Provided information:
▬▬▬▬▬▬▬▬▬▬

-- ==== Sys2Proof/Certificates/Slice0/Obligations.lean ====
section
/-! DEFINITION. The statements about BDC for the provers. Each docstring names the rules of spec/ it
formalises; a clause that rests on a choice of the model says so. -/

open Sys2Proof Sys2Proof.Machine

/-! ## Encoding (30_encoding.md) -/

/-- Words written out from the field table of R91 decode to the commands they stand for. -/
def Obligations.SampleWordsDecodeAsWritten : Prop :=
  decode 0x00000100#32 = .ok (.demosaic ⟨.grbg, .u8, .half, .color, 0, false, .one⟩)
  ∧ decode 0x000017B0#32 = .ok (.demosaic ⟨.gbrg, .u16, .trunc, .color, 3, true, .one⟩)
  ∧ decode 0x00001031#32 = .ok (.split ⟨.gbrg, .u16, .half, .gray, 0, true, .one⟩)
  ∧ decode 0x00000082#32 = .ok (.gmerge ⟨.grbg, .u8, .trunc, .gray, 0, false, .one⟩)
  ∧ decode 0x00000A03#32 = .ok (.upsample ⟨.grbg, .u8, .half, .gray, 5, false, .one⟩)
  ∧ decode 0x00005024#32 = .ok (.luma ⟨.grbg, .u16, .half, .gray, 0, true, .four⟩)
  ∧ decode 0x00000005#32 = .error .illegalOp
  ∧ decode 0x00008000#32 = .error .reserved
  ∧ decode 0x00000040#32 = .error .width
  ∧ decode 0x00006004#32 = .error .lumaShape

/-- Every well-formed command, with every field at every value, is what its assembled word decodes to
(R91, R103, R106). -/
def Obligations.DecodeOfEncodeIsTheCommand : Prop :=
  ∀ i : Instr, i.wellFormed = true → decode (encode i) = .ok i

/-- Every legal word is the assembled word of the one command it decodes to: no bit is dropped
(R91, R103, R106). -/
def Obligations.EncodeOfDecodeIsTheWord : Prop :=
  ∀ (w : Word) (i : Instr), decode w = .ok i → encode i = w ∧ i.wellFormed = true

/-- The decoding summary, R106, with the fields cut out of the word by their bit positions, and the error
a START records for LUMA with LCH = 3 and an empty raster. -/
def Obligations.DecoderFollowsTheSummary : Prop :=
  ∀ w : Word,
    (4 < (w.extractLsb' 0 4).toNat → decode w = .error .illegalOp)
    ∧ ((w.extractLsb' 0 4).toNat ≤ 4 →
        (w.extractLsb' 15 17 ≠ 0 → decode w = .error .reserved)
        ∧ (w.extractLsb' 15 17 = 0 →
            (1 < (w.extractLsb' 5 2).toNat → decode w = .error .width)
            ∧ ((w.extractLsb' 5 2).toNat ≤ 1 →
                ((w.extractLsb' 0 4).toNat = 4 ∧ w.extractLsb' 13 2 = 3#2 →
                  decode w = .error .lumaShape)
                ∧ (¬ ((w.extractLsb' 0 4).toNat = 4 ∧ w.extractLsb' 13 2 = 3#2) →
                    ∃ i, decode w = .ok i
                      ∧ i.opcode = (w.extractLsb' 0 4).toNat
                      ∧ i.fields.pat.code = (w.extractLsb' 4 1).toNat
                      ∧ i.fields.sw.code = (w.extractLsb' 5 2).toNat
                      ∧ i.fields.rnd.code = (w.extractLsb' 7 1).toNat
                      ∧ i.fields.out.code = (w.extractLsb' 8 1).toNat
                      ∧ i.fields.alg = w.extractLsb' 9 3
                      ∧ i.fields.batch.toNat = (w.extractLsb' 12 1).toNat
                      ∧ i.fields.lch.code = (w.extractLsb' 13 2).toNat))))
    ∧ ∀ s : State, s.busy = false → s.cmd = w → decode w = .error .lumaShape →
        s.height = 0 ∨ s.width = 0 ∨ (w.getLsbD 12 = true ∧ s.count = 0) →
        start s = .next (recordError .empty s)

/-! ## Registers (10_state.md) -/

/-- VERSION reads 0x00000001 in every state and ignores writes (R24). -/
def Obligations.VersionReadsOneAndIgnoresWrites : Prop :=
  Reg.ofOffset 0x00 = some .version
  ∧ ∀ (v : Word) (s : State), readReg .version s = 0x00000001#32 ∧ writeReg .version v s = .next s

/-- Reserved offsets and reserved register bits read 0 and ignore writes; CMD stores all its bits (R35). -/
def Obligations.ReservedBitsReadZeroAndIgnoreWrites : Prop :=
  (∀ (off : Nat) (v : Word) (s : State), 0x24 ≤ off → off ≤ 0xFC → off % 4 = 0 →
    ∃ r, Reg.ofOffset off = some r ∧ readReg r s = 0#32 ∧ writeReg r v s = .next s)
  ∧ (∀ s : State,
      readReg .ctrl s &&& 0xFFFFFFFD#32 = 0#32 ∧ readReg .status s &&& 0xFFFFF000#32 = 0#32
      ∧ readReg .height s &&& 0xFFFF0000#32 = 0#32 ∧ readReg .width s &&& 0xFFFF0000#32 = 0#32
      ∧ readReg .count s &&& 0xFFFF0000#32 = 0#32)
  ∧ (∀ (v : Word) (s : State),
      writeReg .ctrl (v &&& 0x3#32) s = writeReg .ctrl v s
      ∧ writeReg .status (v &&& 0xE#32) s = writeReg .status v s
      ∧ writeReg .height (v &&& 0xFFFF#32) s = writeReg .height v s
      ∧ writeReg .width (v &&& 0xFFFF#32) s = writeReg .width v s
      ∧ writeReg .count (v &&& 0xFFFF#32) s = writeReg .count v s)
  ∧ ∀ (v : Word) (s : State), s.busy = false →
      ∃ t, writeReg .cmd v s = .next t ∧ readReg .cmd t = v

/-- While BUSY = 0 each command register reads back what was written to the bits it holds, and the write
changes nothing else (R31-R34). -/
def Obligations.CommandRegistersReadBackTheirWrites : Prop :=
  ∀ (v : Word) (s : State), s.busy = false →
    (writeReg .cmd v s = .next { s with cmd := v } ∧ readReg .cmd { s with cmd := v } = v)
    ∧ (writeReg .srcBase v s = .next { s with srcBase := v }
        ∧ readReg .srcBase { s with srcBase := v } = v)
    ∧ (writeReg .dstBase v s = .next { s with dstBase := v }
        ∧ readReg .dstBase { s with dstBase := v } = v)
    ∧ (∃ h : Half, writeReg .height v s = .next { s with height := h }
        ∧ readReg .height { s with height := h } = v &&& 0xFFFF#32)
    ∧ (∃ w : Half, writeReg .width v s = .next { s with width := w }
        ∧ readReg .width { s with width := w } = v &&& 0xFFFF#32)
    ∧ ∃ n : Half, writeReg .count v s = .next { s with count := n }
        ∧ readReg .count { s with count := n } = v &&& 0xFFFF#32

/-- The bits of a STATUS read and of a CTRL read, in every state (R26, R30). -/
def Obligations.StatusReadsItsFields : Prop :=
  ∀ s : State,
    (readReg .status s).getLsbD 0 = s.busy ∧ (readReg .status s).getLsbD 1 = s.done
    ∧ (readReg .status s).getLsbD 2 = s.err ∧ (readReg .status s).getLsbD 3 = s.warn
    ∧ (readReg .status s).extractLsb' 4 4 = s.errCode
    ∧ (readReg .status s).extractLsb' 8 4 = s.warnCode
    ∧ (readReg .status s).extractLsb' 12 20 = 0#20
    ∧ (readReg .ctrl s).getLsbD 0 = false ∧ (readReg .ctrl s).getLsbD 1 = s.irqEn
    ∧ (readReg .ctrl s).extractLsb' 2 30 = 0#30

/-- A STATUS write clears DONE, ERR with ERRCODE, and WARN with WARNCODE where it writes a 1, in every
state, and changes nothing else (R28, R29, R30, R253). -/
def Obligations.StatusWriteClearsTheNamedFlags : Prop :=
  ∀ (v : Word) (s : State),
    writeReg .status v s = .next
      { s with
        done     := if v.getLsbD 1 = true then false else s.done
        err      := if v.getLsbD 2 = true then false else s.err
        errCode  := if v.getLsbD 2 = true then 0#4 else s.errCode
        warn     := if v.getLsbD 3 = true then false else s.warn
        warnCode := if v.getLsbD 3 = true then 0#4 else s.warnCode }

/-- While BUSY = 1 the command registers ignore writes and a START is ignored; IRQ_EN and the W1C bits
of STATUS stay writable, and BUSY is not (R37). -/
def Obligations.BusyFreezesCommandRegistersAndIgnoresStart : Prop :=
  ∀ (v : Word) (s : State), s.busy = true →
    writeReg .cmd v s = .next s ∧ writeReg .height v s = .next s ∧ writeReg .width v s = .next s
    ∧ writeReg .count v s = .next s ∧ writeReg .srcBase v s = .next s
    ∧ writeReg .dstBase v s = .next s
    ∧ writeReg .ctrl v s = .next { s with irqEn := v.getLsbD 1 }
    ∧ ∃ t, writeReg .status v s = .next t ∧ t.busy = true
        ∧ (v.getLsbD 1 = true → t.done = false)
        ∧ (v.getLsbD 2 = true → t.err = false ∧ t.errCode = 0#4)
        ∧ (v.getLsbD 3 = true → t.warn = false ∧ t.warnCode = 0#4)

/-- The registers stand at the offsets of R23's table (log 20, DESIGN CHOICE). Every host access to the
window that is not a 32-bit access at an aligned offset 0x00..0xFC is refused. A 32-bit aligned read
completes and leaves BDC's registers and memory as they were; a 32-bit aligned write is the write of that
register once the host has gone on (R23, R36, R104, U4), and changes no register while reset is asserted
(the model's reading of R280, log 14). -/
def Obligations.OnlyAlignedWordAccessesReachTheWindow : Prop :=
  (Reg.ofOffset 0x00 = some .version ∧ Reg.ofOffset 0x04 = some .ctrl
    ∧ Reg.ofOffset 0x08 = some .status ∧ Reg.ofOffset 0x0C = some .cmd
    ∧ Reg.ofOffset 0x10 = some .height ∧ Reg.ofOffset 0x14 = some .width
    ∧ Reg.ofOffset 0x18 = some .count ∧ Reg.ofOffset 0x1C = some .srcBase
    ∧ Reg.ofOffset 0x20 = some .dstBase
    ∧ ∀ off, 0x24 ≤ off → off ≤ 0xFC → off % 4 = 0 → Reg.ofOffset off = some .reserved)
  ∧ (∀ (size : BusSize) (off : Nat) (v : Word) (t : Nat) (s : State),
    size ≠ .word ∨ off % 4 ≠ 0 ∨ 0xFC < off →
    hostExec (.wr size off v) s = .refused .registerAccess
    ∧ hostExec (.rd size off t) s = .refused .registerAccess)
  ∧ (∀ (off : Nat) (v : Word) (r : Reg) (s : State), Reg.ofOffset off = some r →
    (s.resetHeld = false →
      hostExec (.wr .word off v) s = writeReg r v { s with hostPc := s.hostPc + 1 })
    ∧ (s.resetHeld = true →
      hostExec (.wr .word off v) s = .next { s with hostPc := s.hostPc + 1 }))
  ∧ ∀ (off t : Nat) (s : State), off % 4 = 0 → off ≤ 0xFC →
    ∃ r fresh, Reg.ofOffset off = some r
      ∧ hostExec (.rd .word off t) s = .next
          { s with hostPc := s.hostPc + 1, temps := insertKey t (readReg r s) s.temps
                   fresh := fresh }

▬▬▬▬▬▬▬▬▬▬

What is expected: Quote the listing above, but only from the line that shows "0x00000040#32 = .error .width" through the line that shows "def Obligations.EncodeOfDecodeIsTheWord : Prop".

Expected answer:
  ∧ decode 0x00000040#32 = .error .width
  ∧ decode 0x00006004#32 = .error .lumaShape

/-- Every well-formed command, with every field at every value, is what its assembled word decodes to
(R91, R103, R106). -/
def Obligations.DecodeOfEncodeIsTheCommand : Prop :=
  ∀ i : Instr, i.wellFormed = true → decode (encode i) = .ok i

/-- Every legal word is the assembled word of the one command it decodes to: no bit is dropped
(R91, R103, R106). -/
def Obligations.EncodeOfDecodeIsTheWord : Prop :=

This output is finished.